Process v. Outcome
So what are you committing yourself to?
In most cases, you will be tempted to commit yourself to one of two things: process or outcome.
I found myself on the elliptical the other morning. Unfortunately there was a mirror in front of it. I saw visitbly the 15 pounds that still need to come off. Then I had this thought: there are a lot of overweight people who work out every day (please understand, I’m not slamming overweight people…I just know I have no excuse for being one.)
I’m tempted to give myself points for showing up. Points for engaging the process. I did a solid hour on the elliptical plus ab crunches and some push ups. That counts right? And I biked three hours last week. Good for me right?

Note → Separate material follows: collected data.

-- ==== Sys2Proof/Tests/Slice0.lean ====
section
/-! SUPPORT. Small tests of single steps, with figures from the manual's worked sequences and tables, and a witness for
every statement that has hypotheses: a concrete state and operands that meet them together. -/

namespace Sys2Proof.Tests

open Sys2Proof Sys2Proof.Machine

set_option maxRecDepth 20000

/-! ## Helpers -/

/-- The state with a latched frame of the code and the parameter bytes given. -/
abbrev send (s : State) (code : Byte) (ps : List Byte) : State := { s with buffer := .preparing (commandFrame code ps) }

/-- The next state of a command; the state after reset where there is none. -/
def after (i : Instr) (s : State) : State :=
  match exec i s with
  | .next t => t
  | _ => State.reset

/-- The response held. -/
def reply (s : State) : List Byte :=
  match s.buffer with
  | .ready r => r
  | _ => []

/-- A frame that is sent is latched with what its bytes read as. -/
theorem latches_send {α : Type} {s : State} {code : Byte} {ps : List Byte} {read : List Byte → Option α} {p : α}
    (h : s.part ≠ .retain) (hl : ps.length ≤ 100) (hr : read ps = some p) : (send s code ps).latches code read p :=
  ⟨h, ps, hl, rfl, hr⟩

def scale : Station := { Station.cold with kind := .scale, join := .active, abilities := some (.scale 20 60000) }
def stencil : Station := { Station.cold with kind := .stencil, join := .active, abilities := some (.stencil 600 1000) }
def bin : Station := { Station.cold with kind := .bin, join := .active, abilities := some (.bin 500000) }
def verified : Verification := { Verification.cold with state := .at (.verified 28800000), abilities := some (20, 60000) }
def classA : TareClass := { nominal := 5300, window := some (5000, 5600), spread := 100 }
def part1 : Component :=
  { bin := 11, source := [78, 49, 52], minShare := 400, maxShare := 550, charged := 0, count := 0, claim := .none }
def bulkA : Bulk :=
  { Bulk.blank with
    state := .mixed, number := 612, grade := [66, 79, 80], planned := 1200000, allowance := 5
    components := [{ part1 with charged := 1204000, maxShare := 1000, count := 1 }], charged := 1204000, lotRefs := 1 }
def lotA : Lot :=
  { Lot.blank with
    state := .packing, invoice := 4417, garden := [71], grade := [66, 79, 80], season := 24, bulk := 2, tareClass := 1
    declNet := 40000, step := 100, margin := 400, planned := 4, sampleLimit := 1000, mappedLanes := 1 }
def laneA : Lane := { Lane.blank with target := .lot 3 7, scale := 4, tareClass := 1 }
def chestA : Chest :=
  { Chest.blank with
    place := .accepted 3 1 2, lane := 2, scale := 4, gross := 45360, tare := 5280, division := 20, net := 40080
    recNet := some 40000, mark := .marked, markHead := some 7 }

/-- Class 1, the MIXED bulk 2, the PACKING lot 3, lane 2 on scale 4 and head 7, and bin 11. -/
def shed : State :=
  (((((((State.reset.setClass 1 (some classA)).setBulk 2 (some bulkA)).setLot 3 (some lotA)).setLane 2
    (some laneA)).setStation 4 scale).setStation 7 stencil).setStation 11 bin).setVerification 4 verified

/-- The shed with a CHARGING bulk in slot 5 instead of its MIXED one, with the first component of section 3.8. -/
def charging : State :=
  (shed.setBulk 2 none).setBulk 5 (some { bulkA with state := .charging, components := [part1], charged := 0, lotRefs := 0 })

/-- The shed with one accepted and MARKED chest, 612, in lot 3. -/
def packed : State :=
  (shed.setChest 612 (some chestA)).setLot 3 (some { lotA with
    accepted := 1, grossTotal := 45360, tareTotal := 5280, netTotal := 40000, minTare := some 5280, maxTare := some 5280 })

/-- A stable reading. -/
def stableAt (g : Nat) : Reading := { grams := g, stable := true, overload := false, underload := false }

/-- The state with a call in the slot of a station. -/
abbrev calls (s : State) (a : Nat) (c : Call) : State := s.modStation a (fun v => { v with slot := some c })

/-! ## Well-formed commands: an ill-formed term for each check -/

theorem test_wellFormed_emptyWindow : (Instr.commandWindowEnd []).wellFormed = false := by decide
theorem test_wellFormed_readCode : (Instr.commandWindowEnd [0x00, 0x10]).wellFormed = false := by decide
theorem test_wellFormed_address : ∀ i ∈ [Instr.inboundWord 0 none, .announceWindowExpiry 15, .stationLost 0,
    .rejoinInhibitExpiry 15, .refusalExpiry 0, .callGross 15, .callTare 0, .callTest 15, .callCharge 0, .callDone 15,
    .replyDone 0, .replyFault 15, .markTimeout 0, .intervalExpiry 15, .periodExpiry 0, .graceExpiry 15],
    i.wellFormed = false := by decide
theorem test_wellFormed_good : ∀ i ∈ [Instr.commandWindowEnd [0x7E, 0], .inboundWord 14 none, .callGross 1, .purge],
    i.wellFormed = true := by decide

/-- The table gives no bits to any row, so no word spells a command. -/
theorem test_noTableWord : decodeTableWord 16 0xFFFF = none := by decide

/-! ## Words and frames written out from their layouts (sections 11.2 and 11.3) -/

/-- CALL_GROSS of station 4, stable, 45 387 g: address 0100, kind 0010, payload bit 22 and 1 0110 0001 0100 1011. -/
theorem test_inbound_gross : inboundOf 0b01000010100000010110001010010110#32 = .call (.gross (stableAt 45387)) ∧
    wordAddress 0b01000010100000010110001010010110#32 = 4 := by decide

/-- ANNOUNCE page C of station 8, 800 ms: address 1000, kind 0001, page code 10. -/
theorem test_inbound_page : inboundOf 0b10000001100000000000011001000001#32 = .announce (.c 800) := by decide

/-- REPLY FAULT INK of station 7. -/
theorem test_inbound_fault : inboundOf 0b01110111100000000000000000000010#32 = .call (.replyFault .ink) := by decide

/-- The parity bit makes the count of ones in all 32 bits odd. -/
theorem test_parity : oddParity 0x10000000#32 = true ∧ oddParity 0x10000001#32 = false := by decide

/-- ANSWER ACCEPTED (11) with serial 31 to station 4: address 0100, kind 0001, code 0001011, value 31. -/
theorem test_outbound_answer : answerWord 4 (.answer .accepted 31) = 0b01000001000101100000000000111111#32 := by decide

/-- The codes of the characters N, 1 and 4 in mark word 5: 13, 27, 30. -/
theorem test_chars : charsWord [78, 49, 52] 0 = 13 * 4096 + 27 * 64 + 30 := by decide

/-- Invoice number 999 999 in mark words 0 and 7: bit 19 and bits 18 to 0. -/
theorem test_invoiceBits : let f : MarkFields := ⟨.first, 31, [], [], 999999, 0, 0, 0⟩
    f.content 0 = 31 * 1024 + 1 ∧ f.content 7 = 475711 := by decide

/-! ## Host commands, each frame written out byte by byte -/

theorem test_setStation : ((after .setStation (send shed 0x10 [6, 2, 0x03, 0xE8])).station 6).kind = .stencil ∧
    ((after .setStation (send shed 0x10 [6, 2, 0x03, 0xE8])).station 6).interval = 1000 := by decide

/-- Section 8.8: SET_STATION for a refused station ends the refusal; the answer is OK, ABSENT. -/
theorem test_setStation_refused : reply (after .setStation (send (shed.setStation 6 { Station.cold with
    kind := .scale, join := .refused, silence := 40 }) 0x10 [6, 2, 0, 0])) = [0x10, 0, 1, 0] := by decide

theorem test_readStation : (reply (after .readStation (send shed 0x11 [4]))).take 7 = [0x11, 0, 78, 1, 0, 0, 2] := by decide

theorem test_setTareClass : (after .setTareClass (send shed 0x18 [4, 0x14, 0xB4, 0, 100, 1, 0x13, 0x88, 0x15, 0xE0])).class? 4 =
    some { nominal := 5300, window := some (5000, 5600), spread := 100 } := by decide

/-- R2 check 3: lot 3 names class 1. -/
theorem test_setTareClass_locked : reply (after .setTareClass (send shed 0x18 [1, 0x14, 0xB4, 0, 100, 0])) = [0x18, 9, 0] := by
  decide

theorem test_readTareClass : reply (after .readTareClass (send shed 0x19 [1])) =
    [0x19, 0, 13, 1, 1, 0x14, 0xB4, 1, 0x13, 0x88, 0x15, 0xE0, 1, 0, 100, 1] := by decide

/-- P = 1 200 000 g is 00 12 4F 80. -/
theorem test_openBulk : ((after .openBulk (send shed 0x20 [5, 0x02, 0x65, 3, 66, 79, 80, 0, 0x12, 0x4F, 0x80, 0, 5, 1, 11, 3, 78, 49,
    52, 0, 0, 0x03, 0xE8])).bulk? 5).map Bulk.planned = some 1200000 := by decide

/-- R50 check 4: a maximum share of 999 per mille cannot make up the bulk. -/
theorem test_openBulk_shares : reply (after .openBulk (send shed 0x20 [5, 0x02, 0x65, 3, 66, 79, 80, 0, 0x12, 0x4F, 0x80, 0, 5, 1, 11,
    3, 78, 49, 52, 0, 0, 0x03, 0xE7])) = [0x20, 5, 0] := by decide

/-- Bulk 5 of section 3.8 after its four charges, its bins numbered 11 to 13 here. -/
def charged : State := charging.modBulk 5 (fun b => { b with
  charged := 1201300
  components := [{ part1 with charged := 653400 }, { part1 with bin := 12, minShare := 300, maxShare := 450, charged := 497000 },
    { part1 with bin := 13, minShare := 100, maxShare := 250, charged := 50900 }] })

/-- Section 3.8: OFF_RECIPE names component 3 as below its minimum with 50 900 g. -/
theorem test_mixBulk_offRecipe : reply (after .mixBulk (send charged 0x21 [5, 0])) = [0x21, 10, 7, 1, 3, 0, 0, 0xC6, 0xD4, 0] := by decide

/-- Section 3.8: with force the bulk is MIXED with OFF_RECIPE set, and its limit is 1 207 306 g. -/
theorem test_mixBulk_force : ((after .mixBulk (send charged 0x21 [5, 1])).bulk? 5).map (fun b => (b.state, b.offRecipe, b.limit)) =
    some (.mixed, true, 1207306) := by decide

/-- Bulk 5 of section 3.8 with component 3 uncertain at 49 600 g and K at 1 150 400 g. -/
def unsettled : State := charged.modBulk 5 (fun b => { b with
  charged := 1150400
  components := b.components.set 2 { part1 with bin := 13, minShare := 100, maxShare := 250, claim := .uncertain 49600 } })

/-- Section 3.8: a settlement of 50 900 g gives K 1 201 300 g and the overshoot. -/
theorem test_settleCharge : ((after .settleCharge (send unsettled 0x22 [5, 3, 0, 0, 0xC6, 0xD4])).bulk? 5).map
    (fun b => (b.charged, b.overshoot)) = some (1201300, true) := by decide

theorem test_spendBulk_drawn : reply (after .spendBulk (send shed 0x23 [2])) = [0x23, 4, 0] := by decide
theorem test_spendBulk : ((after .spendBulk (send (shed.setLot 3 none) 0x23 [2])).bulk? 2).map Bulk.state = some .spent := by decide
theorem test_freeBulk : (after .freeBulk (send charging 0x24 [5])).bulk? 5 = none := by decide
theorem test_freeBulk_referenced : reply (after .freeBulk (send shed 0x24 [2])) = [0x24, 4, 0] := by decide

/-- READ_BULK by the number 612: MIXED, 612, BOP. -/
theorem test_readBulk : ((reply (after .readBulk (send shed 0x25 [1, 0x02, 0x64]))).drop 3).take 10 =
    [2, 0x02, 0x64, 3, 66, 79, 80, 0, 0, 0] := by decide

/-- Section 1.3: twenty lots PACKING with a planned count of 96 each. -/
def budget : State := { shed with lots := (List.range 20).map (fun k => (k, { lotA with planned := 96, invoice := k + 1 })) }

/-- OPEN_LOT of slot 47, invoice 4 418, D 40 000 g, r 100 g, U 400 g and a planned count. -/
def openLotFrame (planned : Byte) : List Byte :=
  [47, 0, 0, 0x11, 0x42, 1, 71, 3, 66, 79, 80, 24, 2, 1, 0, 0, 0x9C, 0x40, 0, 100, 0x01, 0x90, planned, 0x03, 0xE8, 1]

/-- Section 1.3: 70 chests are refused with NO_ROOM and 64 are taken, and the sum becomes 1 984. -/
theorem test_openLot_budget : reply (after .openLot (send budget 0x30 (openLotFrame 70))) = [0x30, 6, 0] ∧
    (after .openLot (send budget 0x30 (openLotFrame 64))).commitments = 1984 := by decide

theorem test_openLot : ((after .openLot (send shed 0x30 (openLotFrame 4))).lot? 47).map
    (fun l => (l.invoice, l.declNet, l.step, l.margin, l.overmark)) = some (4418, 40000, 100, 400, true) := by decide

/-- R13 and R12: a close with every accepted chest MARKED completes the lot and unmaps its lane. -/
theorem test_closeLot : ((after .closeLot (send packed 0x31 [3])).lot? 3).map Lot.state = some .complete ∧
    (after .closeLot (send packed 0x31 [3])).lane? 2 = none := by decide

/-- The lot of the worked declaration of section 1.10 when it is declared. -/
def completed : State := (shed.setLane 2 none).setLot 3 (some { lotA with
  state := .complete, accepted := 4, overmark := true, cause := some .filled, grossTotal := 181940, tareTotal := 21320
  netTotal := 160400, minTare := some 5280, maxTare := some 5400, sampleTotal := 500, sampledCount := 1
  reweighedCount := 1, mappedLanes := 0 })

/-- The figures of the worked declaration of section 1.10. -/
theorem test_declareLot : ((after .declareLot (send completed 0x32 [3])).lot? 3).bind Lot.declaration = some
    { count := 4, declaredNet := 40000, invoiceNet := 159500, grossTotal := 181940, tareTotal := 21320, averageTare := 5330
      excess := 400, giveaway := 2, tareSpread := 120, tareMixed := true, offRecipe := false, reweighedCount := 1
      sampledCount := 1, sampleTotal := 500 } := by decide

theorem test_retireLot : (after .retireLot (send ((packed.modLot 3 (fun l => { l with state := .declared })).setLane 2 none) 0x33
    [3])).chest? 612 = none := by decide

/-- Lot 3 COMPLETE with the overmark option ON and one chest. -/
def finished : State := (packed.setLane 2 none).modLot 3 (fun l =>
  { l with state := .complete, overmark := true, mappedLanes := 0 })

/-- Section 1.10: a sample of 500 g; S rises to 500 g, one chest is sampled and one mark is outstanding. -/
theorem test_drawSample : ((after .drawSample (send finished 0x34 [3, 1, 0x01, 0xF4, 7])).lot? 3).map
    (fun l => (l.sampleTotal, l.sampledCount, l.outstanding)) = some (500, 1, 1) := by decide

theorem test_readLot : (reply (after .readLot (send shed 0x35 [0, 3]))).take 9 = [0x35, 0, 69, 2, 0, 0, 0, 0x11, 0x41] := by decide
theorem test_readDeclaration_early : reply (after .readDeclaration (send shed 0x36 [3])) = [0x36, 4, 0] := by decide
theorem test_readDeclaration : ((reply (after .readDeclaration (send (after .declareLot (send completed 0x32 [3])) 0x36
    [3]))).drop 51).take 4 = [0, 2, 0, 120] := by decide

/-- The shed with a second scale, at 6. -/
def twoScales : State := shed.setStation 6 scale

/-- R73: an UNVERIFIED scale gives a RUNNING lane; the answer carries the state and no reason. -/
theorem test_mapLane : reply (after .mapLane (send twoScales 0x40 [1, 3, 6, 1, 7, 0, 0, 0])) = [0x40, 0, 3, 1, 0, 0] ∧
    ((after .mapLane (send twoScales 0x40 [1, 3, 6, 1, 7, 0, 0, 0])).lot? 3).map Lot.mappedLanes = some 2 := by decide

Well, sort of. If you’re only scoring process. But if you’re scoring outcomes, well that’s different. I know I’ve needed to get back to ideal weight now for a few years. And I’m not there.
In every area of life, it’s easy for me to measure process rather than outcome.
I worked for hours on this message.
I followed everything everyone told me to do.
I got it done in record time.
I had exactly the number of people you asked for engaged on the project.
You have no idea how hard our team worked on that.
Everything was done precisely according to format.
And that’s fine. The problem is that’s often where it ends: it’s just fine. And sometimes it’s not even that.
Process is important, but what if you started measuring outcomes instead?
That message helped hundreds of people get closer to God.
That series drew a record number of new attenders.
Our client was so thrilled with the project he brought us five new referrals.
The 100th phone call finally resulted in a great job offer.
I lost 10 pounds this month.
People can’t stop talking about that event.
We had 35 new families register with us after that appeal.
People who measure outcomes keep changing the process until they get the results they need. And then they change it again to see if they can do better.
What are you measuring? Process or outcome?
There are too many overweight people who work out every day. Too many preachers who spend three days on messages that help almost no one. And far too many people who will get to four o’clock and call the day a win because they got through the pile in front of them.
And no one will be much better for it.
How do you measure outcomes? What keeps you stuck to measuring process?